Le Parti communiste du Venezuela (PCV) a dénoncé une « offensive anti-démocratique et autoritaire » par le régime de Nicolás Maduro contre les « forces populaires et laissées » de ses politiques.
Selon le militant Pedro Eusse, « le gouvernement a l'intention de maintenir un faux récit qu'il provient de la gauche et du socialiste, tout en poursuivant, criminalise et stigmatise ceux qui élèvent les drapeaux de justice sociale et la défense des droits de l'homme », selon un communiqué publié mardi.

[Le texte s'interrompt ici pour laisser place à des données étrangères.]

/-- Issue `k` refreshes. -/
def Mach.refreshes (m : Mach) (n pc : Nat) : Nat → Mach
  | 0 => m
  | k + 1 => (m.refresh n pc).refreshes n pc k

/-- REFRESH_DUE (R291): a due refresh is postponed while requests are queued, up to POSTPONE intervals, and during a retraining unit (R310);
an idle pseudo-channel pulls the postponed ones in; at the limit it is forced. -/
def refreshDue (n pc : Nat) (m : Mach) : Mach :=
  if !m.stackIn n || m.mode = mSafehold || m.flag HT.STAT_SELF_REFRESH n || (m.ht.phy.get n).want ≠ 0 && !(m.ht.phy.get n).keeps then m
  else
    let p := m.pcSt n pc
    let m0 := if p.pd then m.modPc n pc fun p => { p with pd := false, blocked := m.ck + m.tim n 21 } else m
    let m1 := m0.modPc n pc fun p => { p with idleAt := m.ck }
    if p.hold then m1.modPc n pc fun p => { p with postponed := p.postponed + 1 }
    else if p.queue.isEmpty then (m1.refreshes n pc (p.postponed + 1)).modPc n pc fun p => { p with postponed := 0 }
    else if p.postponed < m.get HT.REF_POSTPONE n then m1.modPc n pc fun p => { p with postponed := p.postponed + 1 }
    else ((m1.refresh n pc).event .ht n HT.EV_REF_FORCED).count HT.CNT_REF_FORCED n

/-- POWER_DOWN_ENTRY (R294): after PD_IDLE CK cycles with no request and no refresh due. -/
def powerDownEntry (n pc : Nat) (m : Mach) : Mach :=
  let p := m.pcSt n pc
  let i := m.get HT.PWR_PD_IDLE n
  if m.stackUp n && m.mode ≠ mSafehold && !p.pd && p.queue.isEmpty && p.postponed = 0 && 0 < i &&
      max i (m.tim n 23) ≤ m.ck - p.idleAt then
    (m.modPc n pc fun p => { p with pd := true }).count HT.CNT_PD_ENTRY n
  else m

/-- The registers that report the regions show the layout in force (R274). -/
def Mach.showLayout (m : Mach) : Mach :=
  let l := m.layout
  ((((((m.put HT.LAYOUT_MAP 0 l.map).put HT.LAYOUT_SPILL 0 l.spill).put HT.LAYOUT_LOOM 0 l.loom).put HT.HOME_SLOTS 0
    m.homeSlots).put MAP.HMAP_SIZE 0 (l.map * 2 ^ 20)).put KILN.SPILL_REGION 0 (m.stacksIn * l.spill * 2 ^ 20))

/-- CAPABILITY of one pseudo-channel in MB/s, by the speed bin (R288). -/
def Mach.pcRate (m : Mach) : Nat := if m.ht.bin = 1 then 25600 else if m.ht.bin = 2 then 30720 else 38400
/-- CAPABILITY of a stack (R288). -/
def Mach.showCapability (m : Mach) (n : Nat) : Mach :=
  let v := if m.stackIn n then popCount (m.get HT.PC_SERVICE n) 32 * m.pcRate else 0
  m.put HT.CAPABILITY n (if m.flag HT.STAT_THROTTLED n then v / 2 else v)

/-- MAP.STAT.WARM (R191). `used` is the bytes of pool pages in use. -/
def Mach.showWarm (m : Mach) : Mach :=
  let used := 4096 * m.map.pool.length
  let lim := min (m.get MAP.HMAP_SIZE) used
  m.setFlag MAP.STAT_WARM 0 (m.get MAP.WARM_THRESH * lim ≤ 256 * (4096 * m.map.hmap.length) && 0 < m.stacksIn)

/-- Every namespace's CGEN is incremented (R276, R283). -/
def Mach.bumpAllCgen (m : Mach) : Mach := (List.range 256).foldl (fun m k => m.bumpCgen k) m

/-- A bank with its row closed now. -/
def Mach.closeBank (m : Mach) (b : BankSt) : BankSt := if b.row = 0 then b else { b with row := 0, pre := some m.ck }

/-- TIMING_APPLY (R289): new commands are held, every row is closed, and the written values are taken; a value of 0 keeps the old
value of its field. -/
def timingApply (n : Nat) (m : Mach) : Mach :=
  let old := (List.range 24).map fun i => (m.ht.timing.get n).getD i ((timingDefaults m.ht.bin).getD i 0)
  let new := HT.timing.map fun f => m.get f n
  let eff := List.zipWith (fun o v => if v = 0 then o else v) old new
  let m1 := m.modHt fun h => { h with
    timing := h.timing.set n eff,
    pcs := h.pcs.mapv (fun k p => if k / 32 = n then { p with banks := p.banks.mapv (fun _ b => m.closeBank b) } else p) }
  let m2 := (List.zip HT.timing eff).foldl (fun m fv => m.put fv.1 n fv.2) m1
  if new.any (· = 0) then m2.event .ht n HT.EV_PARAM_REJECT else m2

/-- A finding of the sweeper or of the dropped clean line of R246 enters the ring: the copy is dropped, to be fetched again. -/
def Mach.cleanFailRing (m : Mach) (p : Nat × Nat) (rq : Nat) : Mach :=
  ((m.count ERR.CNT_HEARTH_FAIL).judgeEst).ringAdd
    { (default : RingInfo) with
      line := (m.cell p).ltag, path := 1, tick := m.get ALM.TB_NOW, stack := p.1, rq := rq, est := m.estimated, outcome := 3 }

Dans ce contexte, Eusse a dénoncé la « détention arbitraire et la disparition forcée temporaire » de l'Aragua, Nelson Torrealba et Roberto Campero, qui « restent à l'interruption sans accès aux garanties de procédure de base ».

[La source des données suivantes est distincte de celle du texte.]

/-- The next line of a list that speculation may fetch. -/
def SeqSt.specNext (s : SeqSt) : Option (LEnt × Nat) :=
  (s.queue.filter fun e => e.spec.isSome && !e.mark).findSome? fun e =>
    ((List.range (min e.lines (e.ph.length + 1))).find? fun n => e.ph.get n = 0).map fun n => (e, n)

/-- Issue speculative reads in walk order while the caps allow (R164). -/
def Mach.specIssue (m : Mach) (k : Nat) : Nat → Mach
  | 0 => m
  | f + 1 =>
    let s := m.seq k
    if m.get SEQ.SPEC_LINES k ≤ s.specLines || m.get LOOM.SPEC_TOTAL ≤ ((List.range 16).map fun j => (m.seq j).specLines).sum then m
    else
      match s.specNext with
      | some (e, n) => (m.specRead k e n).specIssue k f
      | none => m

/-- The list's copy is found lost: its Hearth lines are released and a restore is due (R170). -/
def Mach.seqLost (m : Mach) (k : Nat) : Mach :=
  (m.loomDrop fun c => c.seq = k && c.kind = 4).modSeq k fun s => { s with lost := true, buf := none }

/-- A line of the list copy fails its Hearth check: it is counted, its ring entry comes with the restore, and the copy is lost (R170, R254,
R266). -/
def Mach.listFail (m : Mach) (k : Nat) (c : LCopy) : Mach :=
  (((m.count ERR.CNT_HEARTH_FAIL).judgeEst).modSeq k fun s => { s with
    fails := s.fails ++ [m.hfailAt (m.loomPlace c.slot).1 c.line] }).seqLost k

/-- The copy of line `j` of the list. -/
def Mach.listCopy (m : Mach) (k j : Nat) : Option LCopy := m.loom.copies.find? fun c => c.seq = k && c.kind = 4 && c.n = j

/-- The walk reads line `j` of the list copy. DESIGN CHOICE, log entry 104: under LOOM_DUE; R387 names no requester for it. -/
def Mach.listFetch (m : Mach) (k j : Nat) : Mach :=
  match m.listCopy k j with
  | none => m.seqLost k
  | some c =>
    if (m.seq k).bufWait then m
    else (m.hQueue 10 (m.loomPlace c.slot) false (.listH k j)).modSeq k fun s => { s with bufWait := true }

/-- A line of the list copy has been read; one that fails its Hearth check is lost (R170). -/
def Mach.listArrive (m : Mach) (k j : Nat) : Mach :=
  let m0 := m.modSeq k fun s => { s with bufWait := false }
  match m.listCopy k j with
  | none => m0
  | some c =>
    let l := m.cell (m.loomPlace c.slot)
    if l.cls = 3 then m0.listFail k c else m0.modSeq k fun s => { s with buf := some (j, l.data) }

/-- A committed or speculative LOOP that violates R152 stops a list once nothing is uncommitted before it. -/
def Mach.loopCheck (m : Mach) (k : Nat) : Mach :=
  let s := m.seq k
  if !s.brs.isEmpty || s.end_ || m.seqState k ≠ 3 then m
  else
    match s.entry s.idx with
    | some (w0, _) =>
      if iKind w0 = 2 && s.idx < m.get SEQ.LIST_LEN k then
        match s.loopStep s.idx w0 with | .inl why => m.seqStop k why s.idx false | .inr _ => m
      else m
    | none => m

/-- LOOM_WALK (R156, R164): a RUNNING list walks its next entry, or shows what holds it; speculation then fetches what it may. An entry
whose line of the list copy has not been read waits for it (R17). -/
def loomWalk (k : Nat) (m : Mach) : Mach :=
  let s := m.seq k
  if !m.fabricUp || m.asleep || m.seqState k ≠ 3 || s.lost then m
  else
    let m0 := m.placeDues k
    let fin := s.end_ || m.get SEQ.LIST_LEN k ≤ s.idx
    match if fin then some (0, 0) else s.entry s.idx with
    | none => m.listFetch k (s.idx / 16)
    | some (w0, w1) =>
      let h := m0.walkHold k s w0
      let m1 := m0.put SEQ.STAT_HOLD k h
      let m2 := if h = 0 then m1.walkEntry k s.idx w0 w1 else if h = 4 then m1.showLoomFull true else m1
      (m2.specIssue k (m.get SEQ.SPEC_LINES k)).showSeq k

/-- BRANCH_RESOLVE (R162 to R166): the first unresolved branch whose sample tick is reached takes its outcome from COND as sampled. -/
def branchResolve (k cond : Nat) (m : Mach) : Mach :=
  if !m.fabricUp || m.seqState k ≠ 3 then m
  else
    match (m.seq k).brs.find? fun b => b.out.isNone && reached m.tb b.sample with
    | none => m
    | some b =>
      let o := bitAt cond b.cond = b.sense
      let b' := { b with out := some o, est := m.estimated }
      let m1 := if o = b.pred then
          m.modSeq k fun s => { s with brs := s.brs.map fun x => if x.id = b.id then b' else x }
        else
          (m.squash k b).modSeq k fun s => { s with
            brs := (s.brs.takeWhile fun x => x.id ≠ b.id) ++ [b'], idx := b.other, t := b.t, loops := b.loops, loopT := b.loopT,
            end_ := false }
      ((m1.commitBranches k (m1.seq k).brs.length).loopCheck k).showSeq k

/-! ### Issue of committed reads (R159, R160) -/

/-- Lines of a list issued for committed entries and not yet pushed. -/
def SeqSt.dueLines (s : SeqSt) : Nat := ((s.queue.filter fun e => e.spec.isNone).map fun e => e.ph.length).sum

/-- The next committed line whose issue point is reached. -/
def Mach.dueNext (m : Mach) (k : Nat) : Option (LEnt × Nat) :=
  ((m.seq k).queue.filter fun e => e.spec.isNone && !e.mark && !e.cut && (m.seqState k = 3 || e.begun) &&
      reached m.tb (e.t - BitVec.ofNat 64 (m.get LOOM.LEAD_TICKS))).findSome? fun e =>
    (((List.range (min (e.lines - e.pushed) (e.ph.length + 1))).map (e.pushed + ·)).find? fun n => e.ph.get n = 0).map fun n => (e, n)

/-- Issue committed reads in address order while FETCH_DEPTH allows (R159). -/
def Mach.dueIssue (m : Mach) (k : Nat) : Nat → Mach
  | 0 => m
  | f + 1 =>
    if m.get SEQ.FETCH_DEPTH k ≤ (m.seq k).dueLines then m
    else
      match m.dueNext k with
      | some (e, n) => (m.dueRead k e n).dueIssue k f
      | none => m

/-- LOOM_DUE_ISSUE (R159): reads of the committed PLAYs whose issue point trace time has reached. -/
def loomDueIssue (k : Nat) (m : Mach) : Mach :=
  if !m.fabricUp || !(m.seqState k = 3 || m.seqState k = 4) then m else (m.dueIssue k (m.get SEQ.FETCH_DEPTH k)).showSeq k

/-- A media read for a list, issued at `at_`, is back (R159, R160, R164, R166). `rq` is 11 for a speculative read. -/
def Mach.loomArrive (m : Mach) (k id n rq : Nat) (o : Out) (at_ : Nat) : Mach :=
  match (m.seq k).queue.find? fun e => e.id = id with
  | none => if rq = 11 then m.count SEQ.SPEC_DISCARD k else m
  | some e =>
    if e.cut || n < e.pushed then m
    else if e.ph.get n = 5 then (m.modEnt k id fun x => { x with ph := x.ph.set n 0 }).showSeq k
    else if e.spec.isSome then (m.specLand k e n o.status o.data o.cls o.lost).showSeq k
    else if rq = 11 then (m.dueLand k e n o.status o.data o.cls o.bound at_).showSeq k
    else (m.dueFill k e n o at_).showSeq k

/-- The copy that serves line `n` of an entry has been read for the push; one that fails its check is dropped, and the line read again
(R246). -/
def Mach.copyBack (m : Mach) (k : Nat) (e : LEnt) (n : Nat) : Mach :=
  match m.copyFor k e n with
  | none => m.modEnt k e.id fun x => { x with ph := x.ph.set n 0 }
  | some c =>
    let p := m.loomPlace c.slot
    let l := m.cell p
    if l.cls = 3 then
      (((m.count ERR.CNT_HEARTH_FAIL).judgeEst).loomDrop (· = c)).modEnt k e.id fun x => { x with
        ph := x.ph.set n 0, hf := x.hf.set n (some (m.hfailAt p.1 c.line)) }
    else m.modEnt k e.id fun x => { x with here := x.here.set n (some (foundStatus l.cls c.status, l.cls, l.data)) }

/-- A Hearth read for a list, under requester `rq`, has returned (R17, R159, R164, R166). -/
def Mach.loomHearth (m : Mach) (k id n rq : Nat) : Mach :=
  match (m.seq k).queue.find? fun e => e.id = id with
  | none => if rq = 11 then m.count SEQ.SPEC_DISCARD k else m
  | some e =>
    match if n < e.pushed then 0 else e.ph.get n with
    | 1 => if e.cut then m else (if e.spec.isSome then m.specTake k e n else m.dueTake k e n).showSeq k
    | 5 => (m.modEnt k id fun x => { x with ph := x.ph.set n 0 }).showSeq k
    | 8 => (m.copyBack k e n).showSeq k
    | 9 => (m.copyBack k e n).showSeq k
    | _ => m

/-! ### Delivery (R155, R159, R161) -/

/-- The entry whose beat a list pushes next. -/
def SeqSt.pushNext (s : SeqSt) : Option LEnt := (s.queue.filter fun e => e.spec.isNone).find? fun e => !e.mark || (e.ply && !e.done)

/-- Drive a PLY beat: a credit is taken (R77). -/
def Mach.pushBeat (m : Mach) (port : Nat) (b : PlyBeat) : Mach :=
  ((m.modPort port fun p => { p with ply := some b }).put PORT.PLY_CRED_NOW port (m.get PORT.PLY_CRED_NOW port - 1)).count
    PORT.CNT_PLY_BEATS port

/-- The first beat of an entry is judged (R79, R161): status, ticks late, and the machine with the judgement recorded. It is on time before
its due tick is reached and in the cycle in which its PLAY_DUE entry fires; while that entry stands and can fire, its cycle has not come. -/
def Mach.judgeFirst (m : Mach) (k port : Nat) (e : LEnt) (st : Nat) : Nat × Nat × Mach :=
  let m0 := m.judgeEst
  let onTime := if e.fired then e.firedAt = m.now else !reached m.tb e.t || (e.due.isSome && m.flag ALM.STAT_TB_VALID)
  if onTime then (st, 0, m0)
  else
    let late := (m.tb - e.t).toNat
    let info := satU 24 late
    let m1 := ((m0.recordLate late).count SEQ.CNT_LATE k).count SEQ.CNT_LATE_TICKS k late
    let m2 := ((m1.put SEQ.LAST_LATE_TICKS k info).put SEQ.LAST_LATE_ENTRY k e.idx).count PORT.CNT_PLY_LATE port
    (if st = stPoison || st = stUnwritten then st else stLate, info, m2)

/-- A line has been pushed to its last beat: its copy is kept, or released (R159). -/
def Mach.lineOut (m : Mach) (k : Nat) (e : LEnt) (n : Nat) (c : Option LCopy) : Mach :=
  match c with
  | none => m
  | some c =>
    if c.kind = 2 then m
    else if !e.keep || m.loom.copies.any (fun x => x.seq = k && x.kind = 2 && x.line = c.line) then m.loomDrop (· = c)
    else if ((m.loom.copies.filter fun x => x.seq = k && x.kind = 2).length) < m.get SEQ.KEEP_LINES k then
      m.modLoom fun s => { s with copies := s.copies.map fun x => if x = c then { c with kind := 2, ent := e.idx, n := n } else x }
    else (m.loomDrop (· = c)).event .seq k SEQ.EV_KEEP_OVER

Eusse a également remis en question les accusations publiques « faites à partir des plus hauts cas de pouvoir » contre les personnalités de gauche, avertissant qu'il s'agit « de matrices de criminalisation qui cherchent à justifier d'éventuelles actions répressives contre les organisations et les personnalités de gauche qui ne replient pas la politique officielle ».

Pour cette raison, le PCV a appelé les « forces révolutionnaires, démocratiques et progressistes de l'Amérique latine et du monde » à rester vigilants à ce qu'ils décrivent comme « une nouvelle attaque contre les droits de l'homme, le syndicalisme et la dissidence politique au Venezuela ».
Le 11 août, Maduro a déclaré que les États-Unis ont plusieurs ONG qui sont présentées comme de gauche et des chavistas dans le pays pour « se laver le visage » « terroristes », qu'il était responsable de la « destruction » après les 28 juillet 2024.
Lundi, le président a accusé la Fondation Rosa Luxembourg, basée en Allemagne, pour financer des personnes qui se sont retrouvées ou qui, selon lui, prétendent être «attaquer son régime de l'intérieur».
Maduro a indiqué que, selon les « dernières découvertes », il existe des groupes d ' »infiltrats » qui ont été « des années simulant être des chavistas ». Il a ajouté qu'il y a une enquête sur le « développement complet » et c'est pourquoi il ne peut pas offrir plus de détails sur l'affaire.